/-! ### Groups of operations -/

/-- Byte writes that are discarded: the codec status (40 R429, R430) and the unassigned offsets (R431). -/
def discardedWrites (d : Byte) : List Instr :=
  [.wb3CCodecStatusHi d, .wb3DCodecStatusLo d, .wb02Unassigned d, .wb04Unassigned d,
      .wb06Unassigned d, .wb08Unassigned d, .wb0AUnassigned d, .wb0CUnassigned d,
      .wb0EUnassigned d, .wb10Unassigned d, .wb12Unassigned d, .wb14Unassigned d,
      .wb15Unassigned d, .wb16Unassigned d, .wb17Unassigned d, .wb18Unassigned d,
      .wb19Unassigned d, .wb1AUnassigned d, .wb1BUnassigned d, .wb1CUnassigned d,
      .wb1DUnassigned d, .wb1EUnassigned d, .wb1FUnassigned d, .wb22Unassigned d,
      .wb23Unassigned d, .wb24Unassigned d, .wb25Unassigned d, .wb26Unassigned d,
      .wb27Unassigned d, .wb28Unassigned d, .wb29Unassigned d, .wb2AUnassigned d,
      .wb2BUnassigned d, .wb2CUnassigned d, .wb2DUnassigned d, .wb2EUnassigned d,
      .wb2FUnassigned d, .wb3EUnassigned d, .wb3FUnassigned d]

/-- Byte reads of unassigned offsets (41 R529). -/
def unassignedReads : List Instr :=
  [.rb02Unassigned, .rb04Unassigned, .rb06Unassigned, .rb08Unassigned,
      .rb0AUnassigned, .rb0CUnassigned, .rb0EUnassigned, .rb10Unassigned,
      .rb12Unassigned, .rb14Unassigned, .rb15Unassigned, .rb16Unassigned,
      .rb17Unassigned, .rb18Unassigned, .rb19Unassigned, .rb1AUnassigned,
      .rb1BUnassigned, .rb1CUnassigned, .rb1DUnassigned, .rb1EUnassigned,
      .rb1FUnassigned, .rb22Unassigned, .rb23Unassigned, .rb24Unassigned,
      .rb25Unassigned, .rb26Unassigned, .rb27Unassigned, .rb28Unassigned,
      .rb29Unassigned, .rb2AUnassigned, .rb2BUnassigned, .rb2CUnassigned,
      .rb2DUnassigned, .rb2EUnassigned, .rb2FUnassigned, .rb3EUnassigned,
      .rb3FUnassigned]

/-- Byte reads that return the stored byte, each with the byte it returns (41 R501 to R526). -/
def storedReads (r : RawRegs) : List (Instr × Byte) :=
  [(.rb00IntEnable, r.intEnable), (.rb01DmaControl, r.dmaControl), (.rb03FrameStartHi, r.startHi), (.rb05FrameStartMid, r.startMid),
      (.rb07FrameStartLo, r.startLo), (.rb0FFrameEndHi, r.endHi), (.rb11FrameEndMid, r.endMid), (.rb13FrameEndLo, r.endLo),
      (.rb20TrackControl, r.trackControl), (.rb21SoundMode, r.soundMode), (.rb30SrcSelHi, r.srcHi), (.rb31SrcSelLo, r.srcLo),
      (.rb32DstSelHi, r.dstHi), (.rb33DstSelLo, r.dstLo), (.rb34ExtDivider, r.extDivider), (.rb35IntDivider, r.intDivider),
      (.rb36RecTracks, r.recTracks), (.rb37CodecInput, r.codecInput), (.rb38AdcInput, r.adcInput), (.rb39Gain, r.gain),
      (.rb3AAtten0, r.atten0), (.rb3BAtten1, r.atten1)]

/-- Byte writes that only store, each with the register file it leaves (40 R406, R407, R421, R424 to R428). -/
def storeOnlyWrites (d : Byte) (r : RawRegs) : List (Instr × RawRegs) :=
  [(.wb09FrameCountHi d, { r with countHi := d }),
   (.wb0BFrameCountMid d, { r with countMid := d }),
   (.wb34ExtDivider d, { r with extDivider := d }),
   (.wb37CodecInput d, { r with codecInput := d }),
   (.wb38AdcInput d, { r with adcInput := d }),
   (.wb39Gain d, { r with gain := d }),
   (.wb3AAtten0 d, { r with atten0 := d }),
   (.wb3BAtten1 d, { r with atten1 := d })]

/-- Byte writes to the frame start bytes (40 R403 to R405), each with the register file it leaves. -/
def frameStartWrites (d : Byte) (r : RawRegs) : List (Instr × RawRegs) :=
  [(.wb03FrameStartHi d, { r with startHi := d }),
   (.wb05FrameStartMid d, { r with startMid := d }),
   (.wb07FrameStartLo d, { r with startLo := d })]

/-- Byte writes to the frame end bytes (40 R409 to R411), each with the register file it leaves. -/
def frameEndWrites (d : Byte) (r : RawRegs) : List (Instr × RawRegs) :=
  [(.wb0FFrameEndHi d, { r with endHi := d }),
   (.wb11FrameEndMid d, { r with endMid := d }),
   (.wb13FrameEndLo d, { r with endLo := d })]

/-- Byte writes to the source selector bytes (40 R414, R416), each with the register file it leaves. -/
def sourceWrites (d : Byte) (r : RawRegs) : List (Instr × RawRegs) :=
  [(.wb30SrcSelHi d, { r with srcHi := d }),
   (.wb31SrcSelLo d, { r with srcLo := d })]

/-- Byte writes to the destination selector bytes (40 R418, R420), each with the register file it leaves. -/
def destinationWrites (d : Byte) (r : RawRegs) : List (Instr × RawRegs) :=
  [(.wb32DstSelHi d, { r with dstHi := d }),
   (.wb33DstSelLo d, { r with dstLo := d })]

/-- The operations of 41_register_read.md and the word and long reads. -/
def isBusRead (i : Instr) : Bool := (encode 0 defaultLayout i).1.extractLsb' 28 4 == 0#4

/-- A byte, word or long bus write. -/
def isBusWrite (i : Instr) : Bool := (encode 0 defaultLayout i).1.extractLsb' 28 4 == 1#4

/-- A reset (70 R1000, R1001). -/
def isReset (i : Instr) : Bool := match i with
  | .resetCold | .resetWarm => true
  | _ => false

/-- A restore (44 R831). -/
def isRestore (i : Instr) : Bool := match i with
  | .restore _ => true
  | _ => false

/-- An oscillator fire (42 R613, R614). -/
def isFire (i : Instr) : Bool := match i with
  | .fireA _ | .fireB _ => true
  | _ => false

/-- A host drain (44 R800). -/
def isDrain (i : Instr) : Bool := match i with
  | .drain _ => true
  | _ => false

/-- A microphone feed (44 R810). -/
def isFeed (i : Instr) : Bool := match i with
  | .mic _ => true
  | _ => false

/-- A byte write at offset `o` recomputes the clock (42 R609). -/
def recomputesAt (l : Layout) (o : Offset) : Bool := rowAt l o == 0x20 || rowAt l o == 0x21 || rowAt l o == 0x35

/-- The bus writes that recompute the clock (42 R609): of the three registers, and the wide writes that reach one. -/
def mayRecompute (l : Layout) (i : Instr) : Bool := match i with
  | .wb20TrackControl _ | .wb21SoundMode _ | .wb35IntDivider _ => true
  | .wwEven o _ => recomputesAt l o || recomputesAt l (o + 1)
  | .wlEven o _ => recomputesAt l o || recomputesAt l (o + 1) || recomputesAt l (o + 2) || recomputesAt l (o + 3)
  | _ => false

/-! ### The rules' own tables, written out for the claims -/

/-- The constraints of 00_scope.md R12, one by one. -/
def MeetsR12 (p : Params) : Prop :=
  (∀ r ∈ p.rateLegacy.toList ++ p.rateA.toList ++ p.rateB.toList,
    f64IsFinite r = true ∧ 0 < f64Units r ∧
      (f64IsInf p.cycleFreq = true ∧ p.cycleFreq.msb = false ∨
        f64IsFinite p.cycleFreq = true ∧ 8 * f64Units r ≤ f64Units p.cycleFreq)) ∧
  f64IsFinite p.hostRate = true ∧ 0 < f64Units p.hostRate ∧ 1 ≤ p.dacCap ∧ 1 ≤ p.adcCap

/-- No two of the fields, each a lowest bit and a width, share a bit. -/
def BitsApart (l : List (Nat × Nat)) : Prop := l.Pairwise (fun f g => f.1 + f.2 ≤ g.1 ∨ g.1 + g.2 ≤ f.1)

/-- What the layout table must meet (notes/assumptions/3.md): every row of the map at an offset of its own, the fields of
a register (each a lowest bit and a width) on bits of their own, and codes that differ. -/
structure LayoutOk (l : Layout) : Prop where
  offsets : l.offsets.toList.Nodup
  intEnable : [l.playMfp, l.recMfp, l.playTimerA, l.recTimerA].Nodup
  dmaControl : [l.playRun, l.playLoop, l.recRun, l.recLoop, l.dmaSelect].Nodup
  trackControl : BitsApart [(l.playTracks, 2), (l.trackMonitored, 2)]
  soundMode : BitsApart [(l.steIndex, 2), (l.is16Bit, 1), (l.mono, 1)]
  source : BitsApart [(l.srcDspTxConnect, 1), (l.srcDspTxClock, 2), (l.srcDspTxHandshakeOff, 1),
    (l.srcPlayOtherDest, 1), (l.srcPlayClock, 2), (l.srcPlayHandshakeOff, 1)]
  destination : BitsApart [(l.dstDacSource, 2), (l.dstDspRxConnect, 1), (l.dstDspRxSource, 2),
    (l.dstDspRxHandshakeOff, 1), (l.dstRecOtherSource, 1), (l.dstRecSource, 2), (l.dstRecHandshakeOff, 1)]
  sourceCodes : [l.codePlay, l.codeDspTx, l.codeAdc].Nodup
  clockCodes : l.clockA ≠ l.clockB

/-- What every instance must meet: R12, and a layout table that is one. -/
def ParamsOk (p : Params) : Prop := MeetsR12 p ∧ LayoutOk p.layout

/-- 30_encoding.md R334: reserved class, size or code, or a must-be-zero bit set (`BadDescriptor`, 60_exceptions.md R902). -/
def BadBits (w : BitVec 32) : Prop :=
  let cls := (w.extractLsb' 28 4).toNat
  let code := (w.extractLsb' 0 8).toNat
  let bus := cls = 0 ∨ cls = 1
  3 ≤ cls ∨
  bus ∧ (w.extractLsb' 26 2).toNat = 3 ∨
  bus ∧ w.extractLsb' 24 2 ≠ 0 ∨
  cls = 2 ∧ w.extractLsb' 8 20 ≠ 0 ∨
  cls = 2 ∧ (code = 0 ∨ 0x0B ≤ code)

/-- 30 R334: a bus address outside the window (`OutsideWindow`, 60 R902). -/
def AddressOutside (base : Addr) (w : BitVec 32) : Prop :=
  let addr := (w.extractLsb' 0 24).toNat
  (w.extractLsb' 28 4).toNat ≤ 1 ∧ (addr < base.toNat ∨ base.toNat + 0x3F < addr)

/-- 30 R334: a word or long at an odd address (`Misaligned`, 60 R902, R903). -/
def OddWide (w : BitVec 32) : Prop :=
  let size := (w.extractLsb' 26 2).toNat
  (w.extractLsb' 28 4).toNat ≤ 1 ∧ (size = 1 ∨ size = 2) ∧ (w.extractLsb' 0 24).toNat % 2 = 1

/-- 30 R334: a word or long that runs past offset 0x3F (`OutsideWindow`, 60 R902). -/
def PastTheEnd (base : Addr) (w : BitVec 32) : Prop :=
  let size := (w.extractLsb' 26 2).toNat
  let addr := (w.extractLsb' 0 24).toNat
  (w.extractLsb' 28 4).toNat ≤ 1 ∧
    (size = 1 ∧ base.toNat + 0x3F < addr + 1 ∨ size = 2 ∧ base.toNat + 0x3F < addr + 3)

/-- The reserved and illegal descriptors of 30 R334, in its order. -/
def IllegalDescriptor (base : Addr) (w : BitVec 32) : Prop :=
  BadBits w ∨ AddressOutside base w ∨ OddWide w ∨ PastTheEnd base w

/-- The operand is of the kind 30 R330 and R333 give the descriptor. -/
def OperandFits (w : BitVec 32) (operand : Operand) : Prop :=
  let cls := (w.extractLsb' 28 4).toNat
  let size := (w.extractLsb' 26 2).toNat
  let code := (w.extractLsb' 0 8).toNat
  match operand with
  | .none => cls = 0 ∨ cls = 2 ∧ code ∈ [0x03, 0x04, 0x07, 0x08, 0x09]
  | .byte _ => cls = 1 ∧ size = 0
  | .word _ => cls = 1 ∧ size = 1
  | .long _ => cls = 1 ∧ size = 2
  | .epoch _ => cls = 2 ∧ code ∈ [0x01, 0x02]
  | .pairs _ => cls = 2 ∧ code ∈ [0x05, 0x06]
  | .image _ => cls = 2 ∧ code = 0x0A

/-- `A24(h, m, l)` of 30_encoding.md R317, as it is written there. -/
def a24 (h m l : Byte) : Addr :=
  (h.setWidth 24 <<< 16) ||| (m.setWidth 24 <<< 8) ||| (l &&& 0xFE#8).setWidth 24
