/-- 30 R334 with 60_exceptions.md R902, R903: every descriptor R334 lists is refused, in every state and with every operand,
and for the reason R902 gives its case. Which reason is given where two cases hold is the model's choice
(notes/assumptions/10.md), and so is the reason for an operand of the wrong kind (notes/assumptions/11.md). -/
def Obligations.ReservedDescriptorsRefused : Prop :=
  ∀ (s : State) (op : Operation) (rest : List Operation), s.stream = op :: rest →
    let w := op.descriptor
    let base := s.params.regBase
    (IllegalDescriptor base w → ∃ r, step s = .refused r) ∧
    (BadBits w → step s = .refused .badDescriptor) ∧
    (¬BadBits w → AddressOutside base w → step s = .refused .outsideWindow) ∧
    (¬BadBits w → ¬AddressOutside base w → OperandFits w op.operand →
      (OddWide w → Ready s → step s = .refused .misaligned) ∧
      (¬OddWide w → PastTheEnd base w → step s = .refused .outsideWindow)) ∧
    (¬BadBits w → ¬AddressOutside base w → ¬OperandFits w op.operand → step s = .refused .operandMismatch)

/-- The encodings of 30 R330, R331 and R333 at the default base, written out bit by bit, and the default register map
(R301): every row at its own offset. -/
def Obligations.SpecWordsDecode : Prop :=
  decode 0xFF8900 defaultLayout 0b00010000111111111000100100000001#32 (.byte 0x03) = .ok (.wb01DmaControl 0x03) ∧
  decode 0xFF8900 defaultLayout 0b00000000111111111000100100001001#32 .none = .ok .rb09FrameCountHi ∧
  decode 0xFF8900 defaultLayout 0b00010100111111111000100100110000#32 (.word 0x1234) = .ok (.wwEven 0x30 0x1234) ∧
  decode 0xFF8900 defaultLayout 0b00011000111111111000100100110000#32 (.long 0x12345678) = .ok (.wlEven 0x30 0x12345678) ∧
  decode 0xFF8900 defaultLayout 0b00000100111111111000100100110001#32 .none = .ok (.rwOdd 0x31) ∧
  decode 0xFF8900 defaultLayout 0b00100000000000000000000000000001#32 (.epoch 7) = .ok (.fireA 7) ∧
  decode 0xFF8900 defaultLayout 0b00100000000000000000000000000111#32 .none = .ok .resetCold ∧
  decode 0xFF8900 defaultLayout 0b00100000000000000000000000001011#32 .none = .error .badDescriptor ∧
  decode 0xFF8900 defaultLayout 0b00001100111111111000100100000000#32 .none = .error .badDescriptor ∧
  decode 0xFF8900 defaultLayout 0b00000000111111111000100101000000#32 .none = .error .outsideWindow ∧
  ∀ row : Offset, offsetOf defaultLayout row = row

/-- 10_state.md R101: a step takes the next operation of the stream and runs it. What other agents did before it, which
the model lets come with the stream entry (notes/assumptions/4.md, 5.md), is there first. With an empty stream the block
waits (notes/assumptions/1.md). -/
def Obligations.StepRunsTheDecodedOperation : Prop :=
  (∀ (s : State) (op : Operation) (rest : List Operation) (i : Instr), s.stream = op :: rest →
    decode s.params.regBase s.params.layout op.descriptor op.operand = .ok i →
    step s = exec i { s with
      stream := rest
      memory := memStores s.memory op.stores
      dspWords := s.dspWords ++ op.dspWords }) ∧
  ∀ s : State, s.stream = [] → step s = .next s

/-- 00_scope.md R12 with 60_exceptions.md R902: an instance whose parameters break a constraint refuses every operation, as
BadParameters, which R902 names. That this reason comes before NotReset and the operation's own (notes/assumptions/10.md),
that the constraint is compared exactly and an infinite CYCLE_FREQ meets it (notes/assumptions/13.md), and what a layout
table must meet (notes/assumptions/3.md) are the model's choices. -/
def Obligations.BadParametersRefuseEverything : Prop :=
  ∀ (s : State) (i : Instr), ¬ParamsOk s.params → exec i s = .refused .badParameters

/-- 70_reset_and_hazards.md R1005: before the first reset every operation but a reset is refused; `epoch` is 0 at power-on,
and a reset moves it on and ends the refusals. -/
def Obligations.NotResetRefusesAllButReset : Prop :=
  (∀ (s : State) (i : Instr), ParamsOk s.params → s.hasReset = false → isReset i = false →
    exec i s = .refused .notReset) ∧
  (∀ (p : Params) (b : Block), (State.powerOn p b).hasReset = false ∧ (State.powerOn p b).block.epoch = 0) ∧
  (∀ (s t : State) (i : Instr), isReset i = true → exec i s = .next t →
    t.hasReset = true ∧ t.block.epoch = s.block.epoch + 1)

/-- 60 R903: a word or long access at an odd address is refused as misaligned, whichever form names it. -/
def Obligations.OddAccessesAreRefused : Prop :=
  ∀ (s : State) (o : Offset), Ready s →
    (∀ d, exec (.wwOdd o d) s = .refused .misaligned) ∧
    (∀ d, exec (.wlOdd o d) s = .refused .misaligned) ∧
    exec (.rwOdd o) s = .refused .misaligned ∧
    exec (.rlOdd o) s = .refused .misaligned ∧
    ((s.params.regBase.toNat + o.toNat) % 2 = 1 →
      (∀ d, exec (.wwEven o d) s = .refused .misaligned) ∧
      (∀ d, exec (.wlEven o d) s = .refused .misaligned) ∧
      exec (.rwEven o) s = .refused .misaligned ∧
      exec (.rlEven o) s = .refused .misaligned)

/-! ### Reset -/

/-- 70 R1000, R1001, R1003, 10 R129: either reset leaves the reset column of R129 with the next epoch, records the two
schedules, and touches nothing else. (By the default codes a zero selector names DMA-play.) The guard of 42 R610 does not
fire where the reset's `cpt` is finite (notes/assumptions/20.md). -/
def Obligations.ResetGivesTheResetTable : Prop :=
  ∀ (s : State) (i : Instr), ParamsOk s.params → f64IsFinite (resetCpt s.params) = true → isReset i = true →
    exec i s = .next { s with
      block := resetTable s.params (s.block.epoch + 1)
      hasReset := true
      events := s.events ++
        [.scheduleRelative (ffloor (resetCpt s.params)).toNat .a (s.block.epoch + 1),
         .scheduleRelative (ffloor (resetCpt s.params)).toNat .b (s.block.epoch + 1)] } ∧
    defaultLayout.codePlay = 0b00#2 ∧ defaultLayout.codeDspTx = 0b01#2 ∧ defaultLayout.codeAdc = 0b11#2

/-- 70 R1005: the first reset after power-on, whatever the block was, gives the model's reset state, with `epoch` 1. -/
def Obligations.FirstResetGivesTheResetState : Prop :=
  ∀ (p : Params) (b : Block), ParamsOk p → f64IsFinite (resetCpt p) = true →
    exec .resetCold (State.powerOn p b) = .next (State.resetWith p) ∧ (State.resetWith p).block.epoch = 1

/-- The invariant holds right after reset, for all parameters (and so of `State.reset`, whose parameters are the model's
example values, notes/assumptions/2.md). -/
def Obligations.InvariantAtReset : Prop :=
  (∀ p : Params, ParamsOk p → Inv (State.resetWith p)) ∧ Inv State.reset

/-- Every step keeps the invariant: memory stays canonical, and the block keeps every invariant of 10_state.md that
44_host_bridge.md R832 lists, and the even frame addresses of 20_memory.md R207: the latched ones, the active `frameStart`
and `frameEnd`, and so `frameLen`. That RESTORE asks the active ones to be even is the model's reading
(notes/assumptions/17.md). -/
def Obligations.EveryStepKeepsTheInvariant : Prop :=
  ∀ s t : State, Inv s → step s = .next t → Inv t

/-- 42_clock_scheduler.md R615: a fire with another epoch's tag is only acknowledged. -/
def Obligations.StaleFiresOnlyAcknowledge : Prop :=
  ∀ (s : State) (e : Nat), Ready s → e ≠ s.block.epoch →
    exec (.fireA e) s = .next { s with events := s.events ++ [.acknowledge] } ∧
    exec (.fireB e) s = .next { s with events := s.events ++ [.acknowledge] }

/-! ### Register writes -/

/-- 40_register_write.md R429 to R431: a write to the codec status or to an unassigned offset is discarded. -/
def Obligations.DiscardedWritesChangeNothing : Prop :=
  ∀ (s : State) (d : Byte) (i : Instr), Ready s → i ∈ discardedWrites d → exec i s = .next s

/-- 40 R406, R407, R421, R424 to R428: these writes store their byte and do nothing else. -/
def Obligations.PassThroughWritesOnlyStore : Prop :=
  ∀ (s : State) (d : Byte) (i : Instr) (r : RawRegs), Ready s → (i, r) ∈ storeOnlyWrites d s.block.raw →
    exec i s = .next { s with block := { s.block with raw := r } }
***
* _WHAT IS EXPECTED_
Out of the listing above, reproduce exactly the lines from the one with "### Reset -/" up to and including the one with "schedules, and touches".

* _SOLVED PROBLEM_
/-! ### Reset -/

/-- 70 R1000, R1001, R1003, 10 R129: either reset leaves the reset column of R129 with the next epoch, records the two
schedules, and touches nothing else. (By the default codes a zero selector names DMA-play.) The guard of 42 R610 does not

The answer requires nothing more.